Just how we go about doing that is where matters get sticky. Farmers in regions like the American Midwest can now produce an amazing amount of food per acre — each American farmer produces enough food to feed over 150 people. That's productivity is due largely to what's known as the Green Revolution, the use of irrigation and chemical fertilizers to supercharge farming. But that productivity comes along with serious side effects, from the aquatic dead zones created by fertilizer runoff in coastal farms to the health problems and ecological damage associated with chemical pesticides. Even if we wanted to export the Green Revolution in total to those struggling farming regions, we might not have the water or the cheap energy to do it — not unless we want farming to come at the expense of the environment.

But simply going organic won't solve the problem either.
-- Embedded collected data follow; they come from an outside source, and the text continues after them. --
-- ==== Sys2Proof/Machine/PortBase.lean ====
section
/-! DEFINITION. Port registers, modes and delays, frame fields on the wire, and the ingress buffer with
the pause frames that its occupancy sends (R44, R299–R300, R310, R312–R313). -/

namespace Sys2Proof.Machine

open Sys2Proof

/-- Address of a port register and of a group register (R316). -/
def macAddr (p off : Nat) : Nat := 0x1400000 + p * 0x1000 + off
def grpAddr (g off : Nat) : Nat := 0x1410000 + g * 0x40 + off

/-- Port counter `n` of R316 raised. -/
def macCount (s : State) (p n : Nat) (by_ : Nat := 1) : State := count64 s (macAddr p (0x400 + 8 * n)) by_

/-- Rate in Gb/s of a port under a group mode; 0: the mode does not use the port (R299). -/
def modeRate (mode p : Nat) : Nat :=
  match mode with
  | 1 => if p % 4 = 0 then 800 else 0
  | 2 => if p % 2 = 0 then 400 else 0
  | 3 => 200
  | 4 => 100
  | 5 => 50
  | 6 => 25
  | 7 => 10
  | _ => 0

/-- Receive and transmit delay of a rate and FEC (R44, R300). FEC 1 is RS(272,257). -/
def modeDelays (rate fec : Nat) : Nat × Nat :=
  match rate with
  | 800 => (12, 8)
  | 400 => (16, 10)
  | 200 => if fec = 1 then (10, 6) else (20, 12)
  | 100 => if fec = 1 then (12, 8) else (24, 14)
  | 50 => (32, 16)
  | 25 => (3, 2)
  | 10 => (4, 3)
  | _ => (0, 0)

/-- Mode of a port's group in force. -/
def portMode (s : State) (p : Nat) : Nat := rf s (grpAddr (p / 4) 0) 2 0

/-- Rate of a port in Gb/s. -/
def portRate (s : State) (p : Nat) : Nat := modeRate (portMode s p) p

/-- MAC_CTRL fields. -/
def portEnabled (s : State) (p : Nat) : Bool := bit (word s (macAddr p 0)) 0
def portFec (s : State) (p : Nat) : Nat := rf s (macAddr p 0) 5 4
def portLpiEn (s : State) (p : Nat) : Bool := bit (word s (macAddr p 0)) 7

/-- Low-power idle is available on a PHY type: 10GBASE-KR, 25GBASE-KR-S and 25GBASE-CR-S (R315). -/
def lpiType (mode media : Nat) : Bool := (mode == 7 && media == 1) || (mode == 6 && decide (media < 2))

/-- f_rx and f_tx of a port (R44); with LPI_EN the wake time is part of f_tx (R315). -/
def frx (s : State) (p : Nat) : Nat := (modeDelays (portRate s p) (portFec s p)).1
def ftx (s : State) (p : Nat) : Nat :=
  (modeDelays (portRate s p) (portFec s p)).2 +
    if portLpiEn s p && lpiType (portMode s p) (rf s (macAddr p 0) 3 2) then 1120 else 0

/-- Link up of a port. -/
def linkUp (s : State) (p : Nat) : Bool := bit (word s (macAddr p 8)) 0

/-- Ticks of a pause of `q` quanta at a rate (R310). -/
def pauseTicks (rate q : Nat) : Nat := if rate = 0 then 0 else ceilDiv (q * 512) (rate * 4)

/-! ### Frame fields -/

/-- EtherType or TPID at a frame offset. -/
def etherAt (bs : List Byte) (off : Nat) : Nat := beAt bs off 2

/-- Is a 16-bit value an 802.1Q or 802.1ad TPID? -/
def isTpid (v : Nat) : Bool := v == 0x8100 || v == 0x88A8

/-- VLAN tags after the source address, outermost first: their TCIs (at most two). -/
def vlanTags (bs : List Byte) : List Nat :=
  if isTpid (etherAt bs 12) then
    beAt bs 14 2 :: (if isTpid (etherAt bs 16) then [beAt bs 18 2] else [])
  else []

/-- PCP of the outer tag; 0 for a frame with none. -/
def outerPcp (bs : List Byte) : Nat := (vlanTags bs).headD 0 / 8192

/-- A tag inserted after the source address. -/
def insertTag (bs : List Byte) (tpid tci : Nat) : List Byte :=
  bs.take 12 ++ be 2 tpid ++ be 2 tci ++ bs.drop 12

/-- The outer tag removed. -/
def removeTag (bs : List Byte) : List Byte := bs.take 12 ++ bs.drop 16

/-- Bytes padded with zeros to a least length (R194, R305, R422). -/
def padTo (n : Nat) (bs : List Byte) : List Byte := bs ++ List.replicate (n - bs.length) 0

/-- Cells of 256 bytes that a frame occupies with its tag (R249, R330). -/
def cellsOf (length : Nat) : Nat := ceilDiv (length + 64) 256

/-- The largest frame, without FCS (R57). -/
def maxLength : Nat := 16380

/-! ### Pause frames (R312) -/

/-- Source address of the port's own control frames (R312). -/
def pauseSource (s : State) (p : Nat) : List Byte :=
  let hi := word s (macAddr p 0x24)
  if bit hi 31 && !bit hi 8 then be 2 (fld hi 15 0) ++ be 4 (word s (macAddr p 0x20)).toNat
  else be 6 (Config.portAddress p).toNat

/-- A link pause or PFC frame, padded and with its FCS. -/
def pauseFrame (s : State) (p : Nat) (prio : Option Nat) (quanta : Nat) : List Byte :=
  let head := be 6 0x0180C2000001 ++ pauseSource s p ++ be 2 0x8808
  let body := match prio with
    | none => be 2 0x0001 ++ be 2 quanta
    | some q => be 2 0x0101 ++ be 2 (2 ^ q) ++
        (List.range 8).flatMap fun i => be 2 (if i = q then quanta else 0)
  let frame := padTo 60 (head ++ body)
  frame ++ crcBytes .crc32 (crc .crc32 frame)

/-- Bit time, in 1/100 ns, of the start of a tick: every bit of every rate falls on a whole one. -/
def bitTime (tick : Nat) : Nat := tick * 400

/-- Wire time of `bytes` on a port, in 1/100 ns (R319). -/
def wireTime (s : State) (p bytes : Nat) : Nat :=
  if portRate s p = 0 then 0 else bytes * 800 / portRate s p

/-- The device's own control frame follows the frames already started, whatever the pause state
(R311). -/
def sendControl (s : State) (p : Nat) (bytes : List Byte) : State :=
  let v := port s p
  let start := max (bitTime (now s + ftx s p)) v.started
  let stop := start + wireTime s p (bytes.length + 20)
  putPort s p { v with
    sent := v.sent ++ [⟨start / 400, bytes⟩],
    started := stop,
    wireFree := max v.wireFree stop }

/-- A pause (none) or PFC frame sent by a port, and counted. -/
def sendPause (s : State) (p : Nat) (prio : Option Nat) (quanta : Nat) : State :=
  let s := match prio with
    | none => macCount s p 13
    | some q => count64 s (macAddr p (0x508 + q * 0x10))
  sendControl s p (pauseFrame s p prio quanta)

/-- TX_PAUSE: 1 link pause, 2 PFC. -/
def txPause (s : State) (p : Nat) : Nat := rf s (macAddr p 0) 11 10

/-- Cells of one priority, and of the whole port. -/
def cellsAt (v : PortState) (q : Nat) : Nat := v.cells.getD q 0
def cellsTotal (v : PortState) : Nat := v.cells.foldl (· + ·) 0

/-- The account of a priority: the port's as a whole under q = 0 unless PFC sends for the priority
(R312, R313). -/
def bufferKey (s : State) (p q : Nat) : Nat :=
  if txPause s p = 2 ∧ bit (word s (macAddr p 0x18)) q then q else if txPause s p = 2 then q else 0

/-- Occupancy under an account. -/
def occupancy (s : State) (p key : Nat) : Nat :=
  if txPause s p = 2 then cellsAt (port s p) key else cellsTotal (port s p)

/-- Limit of an account: XOFF + HEADROOM where pause is sent for it, XOFF alone otherwise (R313). -/
def bufferLimit (s : State) (p key : Nat) : Nat :=
  let xoff := rf s (macAddr p (0x100 + key * 16)) 15 0
  let head := rf s (macAddr p (0x108 + key * 16)) 11 0
  let sends := txPause s p = 1 ∨ (txPause s p = 2 ∧ bit (word s (macAddr p 0x18)) key)
  if sends then xoff + head else xoff

/-- Pause is sent for an account at all. -/
def sendsPause (s : State) (p key : Nat) : Bool :=
  txPause s p == 1 || (txPause s p == 2 && bit (word s (macAddr p 0x18)) key)

/-- The kind of pause frame of an account. -/
def pauseKind (s : State) (p key : Nat) : Option Nat := if txPause s p = 2 then some key else none

/-- Occupancy shown in MAC_OCCUPANCY. -/
def showOccupancy (s : State) (p key : Nat) : State :=
  setRf s (macAddr p (0x10C + key * 16)) 15 0 (occupancy s p key)

/-- Cells taken in the ingress buffer; pause is sent when XOFF is reached (R312). -/
def takeCells (s : State) (p q n : Nat) : State :=
  let v := port s p
  let s := putPort s p { v with cells := v.cells.set q (cellsAt v q + n) }
  let key := bufferKey s p q
  let s := showOccupancy s p key
  let xoff := rf s (macAddr p (0x100 + key * 16)) 15 0
  let v := port s p
  if sendsPause s p key && decide (xoff ≤ occupancy s p key) && !v.xoff.any (fun x => x.1 == key) then
    let quanta := rf s (macAddr p 0x14) 15 0
    let s := putPort s p { v with xoff := v.xoff ++ [(key, now s)] }
    if quanta = 0 then s else sendPause s p (pauseKind s p key) quanta
  else s

/-- Cells given back; a time-0 frame is sent once when occupancy falls below XON (R312). -/
def freeCells (s : State) (p q n : Nat) : State :=
  let v := port s p
  let s := putPort s p { v with cells := v.cells.set q (cellsAt v q - n) }
  let key := bufferKey s p q
  let s := showOccupancy s p key
  let xon := rf s (macAddr p (0x104 + key * 16)) 15 0
  let v := port s p
  if v.xoff.any (fun x => x.1 == key) && decide (occupancy s p key < xon) then
    sendPause (putPort s p { v with xoff := v.xoff.filter fun x => x.1 != key }) p
      (pauseKind s p key) 0
  else s

/-- A frame's cells in the ingress buffer given back. -/
def freeBuffer (s : State) (f : Frame) : State :=
  match f.buffered with
  | some b => freeCells s b.1 b.2.1 b.2.2
  | none => s

/-! ### Link-status AENs (R504) -/

/-- The AEN of a change of the link of P0–P3, where its channel enabled it. -/
def linkAen (s : State) (p : Nat) : State :=
  let c := (look s.ncsi p).getD {}
  if p < 4 ∧ c.initialised ∧ c.aenMask % 2 = 1 then
    { s with mgmt := s.mgmt ++ [⟨p, 0xFF, 0, 0, Config.ncsiPayload 0xFF p (linkUp s p) c.settings⟩] }
  else s

end Sys2Proof.Machine
end

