-- ==== Sys2Proof/Machine/Locks.lean ====
section
/-! DEFINITION. The lock unit: locks, channels, bounded waits and the check for cycles (R93–R100, R102,
R158, R159). -/

namespace Sys2Proof.Machine

open Sys2Proof

/-- Statuses of R94. -/
def lkOk : Nat := 0
def lkBusy : Nat := 1
def lkWaitLimit : Nat := 2
def lkCycle : Nat := 3
def lkAbandoned : Nat := 4
def lkHolderHalted : Nat := 5
def lkNotHeld : Nat := 6
def lkAlreadyHeld : Nat := 7
def lkTooMany : Nat := 8
def lkEmpty : Nat := 9
def lkFull : Nat := 10
def lkNotSender : Nat := 11

/-- Lock `n` and channel `n` of a cluster belong to the tenancy of the thread's core (R93). -/
def lockOwned (s : State) (t : Tid) (n : Nat) : Bool :=
  rf s (cluAddr t.cluster.val (0x100 + n / 64 * 4)) 9 0 == tidTenancy s t
def chanOwned (s : State) (t : Tid) (n : Nat) : Bool :=
  rf s (cluAddr t.cluster.val (0x200 + n / 16 * 4)) 9 0 == tidTenancy s t

/-- A WAIT event of a thread: status, core and thread, lock or channel; its reason is that of the status
(R31, R485). -/
def waitEvent (s : State) (t : Tid) (status object : Nat) : State :=
  event s (srcCluster t.cluster.val) evWait
    (status + (t.core.val + t.thread.val * 16) * 256 + object % 65536 * 65536) (tidTenancy s t)
    (if status = lkCycle then 0x35 else 0x37)

/-- What the lock unit counts and records for a status CYCLE or HOLDER_HALTED (R99, R102). -/
def recordWaits (s : State) (cl status : Nat) (members : List (Nat × Nat)) : State :=
  let s := count s (cluAddr cl (if status = lkCycle then 0x14 else 0x1C))
  members.foldl (fun s m => waitEvent s (tidOf m.1) status m.2) s

/-- Threads of a cluster with a wait in force: thread number and wait. -/
def waiters (s : State) (cl : Nat) : List (Nat × LockWait) :=
  s.threads.filterMap fun p =>
    if p.1 / 128 = cl then p.2.wait.map fun w => (p.1, w) else none

/-- The waits on one lock or channel of a cluster, first the one that is granted first (R96). -/
def waitersOn (s : State) (cl : Nat) (on : WaitOn) : List (Nat × LockWait) :=
  let ws := (waiters s cl).filter fun w => w.2.on == on
  sortBy (fun a b => decide (a.2.issue < b.2.issue ∨ (a.2.issue = b.2.issue ∧ a.1 ≤ b.1))) ws

/-- The thread is the first waiter on the object. -/
def firstWaiter (s : State) (t : Tid) (on : WaitOn) : Bool :=
  ((waitersOn s t.cluster.val on).head?.map (·.1)) == some (tidNum t)

/-- A lock is free in tick `k`. -/
def lockFree (l : Lock) (k : Nat) : Bool := l.holder.isNone && decide (l.freeAt ≤ k)

/-- A channel is ready (R98). -/
def chanReady (c : Chan) : Bool := decide (0 < c.events) || !c.messages.isEmpty

/-- The lock taken by a thread: the state, and OK or ABANDONED (R100). -/
def takeLock (s : State) (t : Tid) (n : Nat) : State × Nat :=
  let k := lockNum t.cluster.val n
  let l := lock s k
  let s := putLock s k { l with holder := some t, abandoned := false }
  let s := onThread s t fun th => { th with locks := th.locks ++ [k] }
  if l.abandoned then (count s (cluAddr t.cluster.val 0x18), lkAbandoned) else (s, lkOk)
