/-- The learning engine takes a LEARN of the last tick. A learn that it discards, for which it records nothing, marks
no frame either (R226, R231; DEDUCED). -/
def learnAct (s : State) (bd : Nat) (mac : BitVec 48) (src ingress f r : Nat) : State :=
  if learnDiscarded s bd src then s else markLearn (collectLearn s bd mac src ingress) f r bd mac src

/-- An update or learning engine takes an operation in the tick after its issue (R143, R144). -/
def tableUnit (s : State) (t : Tid) : TableOp → State
  | .insert rd n part key value l => insertAct s t rd n part key value l
  | .delete rd n part key l => deleteAct s t rd n part key l
  | .learn bd mac src ingress f r => learnAct s bd mac src ingress f r

/-- LEARN (R144). -/
def learnStep (t : Tid) (rd ra rb : BitVec 5) (s : State) : State :=
  let i := Instr.learn t rd ra rb
  deviceOp i t [.g rd, .g ra, .g rb] (fun s =>
    let bd := gReg (thread s t) ra
    let mac := gReg (thread s t) rb
    let rt := roundTen s t
    if 4096 ≤ bd.toNat then raise s t faultIllegal (lastWord i) bd
    else if 2 ^ 48 ≤ mac.toNat then raise s t faultIllegal (lastWord i) mac
    else if bdTenancy s rt.1 bd.toNat ≠ rt.2 then raise s t faultTenancy (lastWord i) bd
    else
      match (thread s t).base with
      | none => s
      | some f =>
        if tagSrcKind f.tag = 3 then statusG s t rd tsNoSource 2
        else toTableUnit (statusG s t rd tsOk 2) t
          (.learn bd.toNat (BitVec.ofNat 48 mac.toNat) (tagSource f.tag) (tag64 f.tag 1) f.id f.round)) s

/-! ### CLASSIFY and HASH (R145, R146) -/

/-- The result word of CLASSIFY (R145). -/
def classifyResult (s : State) (t : Tid) (num : Nat) (key : List Byte) : Nat :=
  let rt := roundTen s t
  match ruleSetAt s rt.1 rt.2 num, (thread s t).base with
  | some set, some f =>
    match classifyKey set key with
    | some r => r.rule + num * 2 ^ 20 + 2 ^ 31 + leAt (actionFor s f set r) 4 4 * 2 ^ 32
    | none => num * 2 ^ 20
  | _, _ => num * 2 ^ 20

/-- CLASSIFY (R145). -/
def classifyOpStep (t : Tid) (rd ra : BitVec 5) (ruleSet : BitVec 8) (s : State) : State :=
  let i := Instr.classify t rd ra ruleSet
  deviceOp i t [.g rd, .g ra] (fun s =>
    let a := gReg (thread s t) ra
    if 64 ≤ ruleSet.toNat then raise s t faultIllegal (lastWord i) a
    else if !blockOk a 80 then raise s t faultBound (lastWord i) a
    else if memError s (sliceAddr t a.toNat) 80 then raise s t faultMemory (lastWord i) a 2
    else statusG s t rd (classifyResult s t ruleSet.toNat (readBytes s (sliceAddr t a.toNat) 80)) 24) s

/-- HASH (R146). -/
def hashStep (t : Tid) (rd ra rb : BitVec 5) (func : BitVec 2) (header : Bool) (s : State) : State :=
  let i := Instr.hash t rd ra rb func header
  deviceOp i t [.g rd, .g ra, .g rb] (fun s =>
    let th := thread s t
    let a := gReg th ra
    let n := gReg th rb
    if 2 ≤ func.toNat then raise s t faultIllegal (lastWord i) a
    else if 48 < n.toNat then raise s t faultIllegal (lastWord i) n
    else
      match spaceBytes s t header a.toNat n.toNat with
      | none => raise s t faultBound (lastWord i) a
      | some bs =>
        if spaceError s t header a.toNat n.toNat then
          raise s t faultMemory (lastWord i) a (if header then 1 else 2)
        else statusG s t rd (hashOf s (threadRound s th) func.toNat th.cls bs) 3) s

/-! ### Flow contexts and counters (R147–R149) -/

/-- The checks of a flow-context operation with a slice block of `n` bytes, then `body` with the block
and the context index. -/
def flowOp (i : Instr) (t : Tid) (rd ra rb : BitVec 5) (fromTag : Bool) (n : Nat)
    (body : State → Nat → Nat → State) (s : State) : State :=
  deviceOp i t [.g rd, .g ra, .g rb] (fun s =>
    let th := thread s t
    let a := gReg th ra
    let v := if fromTag then BitVec.ofNat 64 (tagFlow (liveTag th)) else gReg th rb
    let rt := roundTen s t
    if fromTag && rb != 0 then raise s t faultIllegal (lastWord i) v
    else if fromTag && hdrError s t 32 4 then raise s t faultMemory (lastWord i) 32 1
    else if 2 ^ 24 ≤ v.toNat then raise s t faultIllegal (lastWord i) v
    else if !blockOk a n then raise s t faultBound (lastWord i) a
    else if !fcOwned s rt.1 rt.2 v.toNat then raise s t faultTenancy (lastWord i) v
    else body s a.toNat v.toNat) s

/-- FCLD: the context is read in tick i+24 and the block written at the end of tick i+47 (R148). -/
def fcldStep (t : Tid) (rd ra rb : BitVec 5) (fromTag : Bool) (s : State) : State :=
  flowOp (.fcld t rd ra rb fromTag) t rd ra rb fromTag 128 (fun s a c =>
    addDue (pendLater s t rd 48) ⟨now s + 24, 4, tidNum t, .fcRead t rd c a (now s + 48), some t⟩) s

/-- FCST: the block is written into the context in tick i+24 (R148). -/
def fcstStep (t : Tid) (rd ra rb : BitVec 5) (fromTag : Bool) (s : State) : State :=
  let i := Instr.fcst t rd ra rb fromTag
  flowOp i t rd ra rb fromTag 128 (fun s a c =>
    if memError s (sliceAddr t a) 128 then raise s t faultMemory (lastWord i) (BitVec.ofNat 64 a) 2
    else addDue (statusG s t rd 0 48)
      ⟨now s + 24, 3, tidNum t, .fcWrite c (readBytes s (sliceAddr t a) 128), none⟩) s

/-- FCSTV: context bytes 0–7 are compared with block bytes 128–135 before the write (R148). -/
def fcstvStep (t : Tid) (rd ra rb : BitVec 5) (fromTag : Bool) (s : State) : State :=
  let i := Instr.fcstv t rd ra rb fromTag
  flowOp i t rd ra rb fromTag 136 (fun s a c =>
    if memError s (sliceAddr t a) 136 then raise s t faultMemory (lastWord i) (BitVec.ofNat 64 a) 2
    else
      let blk := readBytes s (sliceAddr t a) 136
      addDue (pendLater s t rd 48)
        ⟨now s + 24, 3, tidNum t,
          .fcCompare t rd c a (blk.drop 128) (blk.take 128) (now s + 48) true, none⟩) s

/-- The checks of a program-counter operation (R149, R133). -/
def counterOp (i : Instr) (t : Tid) (named : List Dest) (ra : BitVec 5) (body : State → Nat → State)
    (s : State) : State :=
  deviceOp i t named (fun s =>
    let v := gReg (thread s t) ra
    let rt := roundTen s t
    if 16777216 ≤ v.toNat then raise s t faultIllegal (lastWord i) v
    else if !ctrOwned s rt.1 rt.2 v.toNat then raise s t faultTenancy (lastWord i) v
    else body s v.toNat) s

/-- CADD (R149). -/
def caddStep (t : Tid) (ra rb : BitVec 5) (s : State) : State :=
  counterOp (.cadd t ra rb) t [.g ra, .g rb] ra (fun s c =>
    addDue (onThread s t fun th => lastIn s (advance th 1))
      ⟨now s + 24, 3, tidNum t, .counterAdd c (gReg (thread s t) rb), none⟩) s

/-- CRD (R149). -/
def crdStep (t : Tid) (rd ra : BitVec 5) (bytes : Bool) (s : State) : State :=
  counterOp (.crd t rd ra bytes) t [.g rd, .g ra] ra (fun s c =>
    addDue (pendLater s t rd 48)
      ⟨now s + 24, 4, tidNum t, .counterRead t rd c bytes (now s + 48), some t⟩) s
Perhaps 1% of the world's cropland is farmed organically, and as Foley put it in one talk, that food mostly goes to "white people in rich countries with middle class or higher incomes." Foley co-authored a recent paper in Nature that compared agricultural yield for conventional farming to organic practices for a number of different crops, and found that the conventional agriculture produce considerably more food per acre, especially for major grains like rice and wheat. But at the same time Foley notes that genetically modified crops — so often cited as saviors by those in conventional agriculture — have yet to make a real difference in feeding the planet, since nearly all GM crops are currently used to feed animals or for clothing and fiber.

So what do we do then? Foley calls for something he terms "terraculture" — essentially farming done with the planet in mind. That means taking the best of both conventional and organic agriculture, using water far more efficiently for irrigation than we do now and even altering our diets. The last bit isn't about farming, but it could be critical. Much of the grain grown in developed nations goes to feed not human beings but domesticated animals, and inefficiently too — one filet mignon requires 32 lbs. of corn, and converts that grain into calories at just 3% efficiency. Globally we'll likely need to eat less meat — if only to give parts of the growing developing world space to eat a little meat — and, at least in much of the unhealthily overfed West, eat fewer calories overall. That might help reduce global food waste — one out of every three calories produced globally are never eaten, which isn't just a waste of food but of water, land and energy.

Answering the other inconvenient truth is going to require a lot of changes, from the individual consumers up to the massive global companies that produce and sell much of the food we eat. That won't be simple, but as Foley says: "There is no silver bullet solution. But there is silver buckshot." And we'll need it all.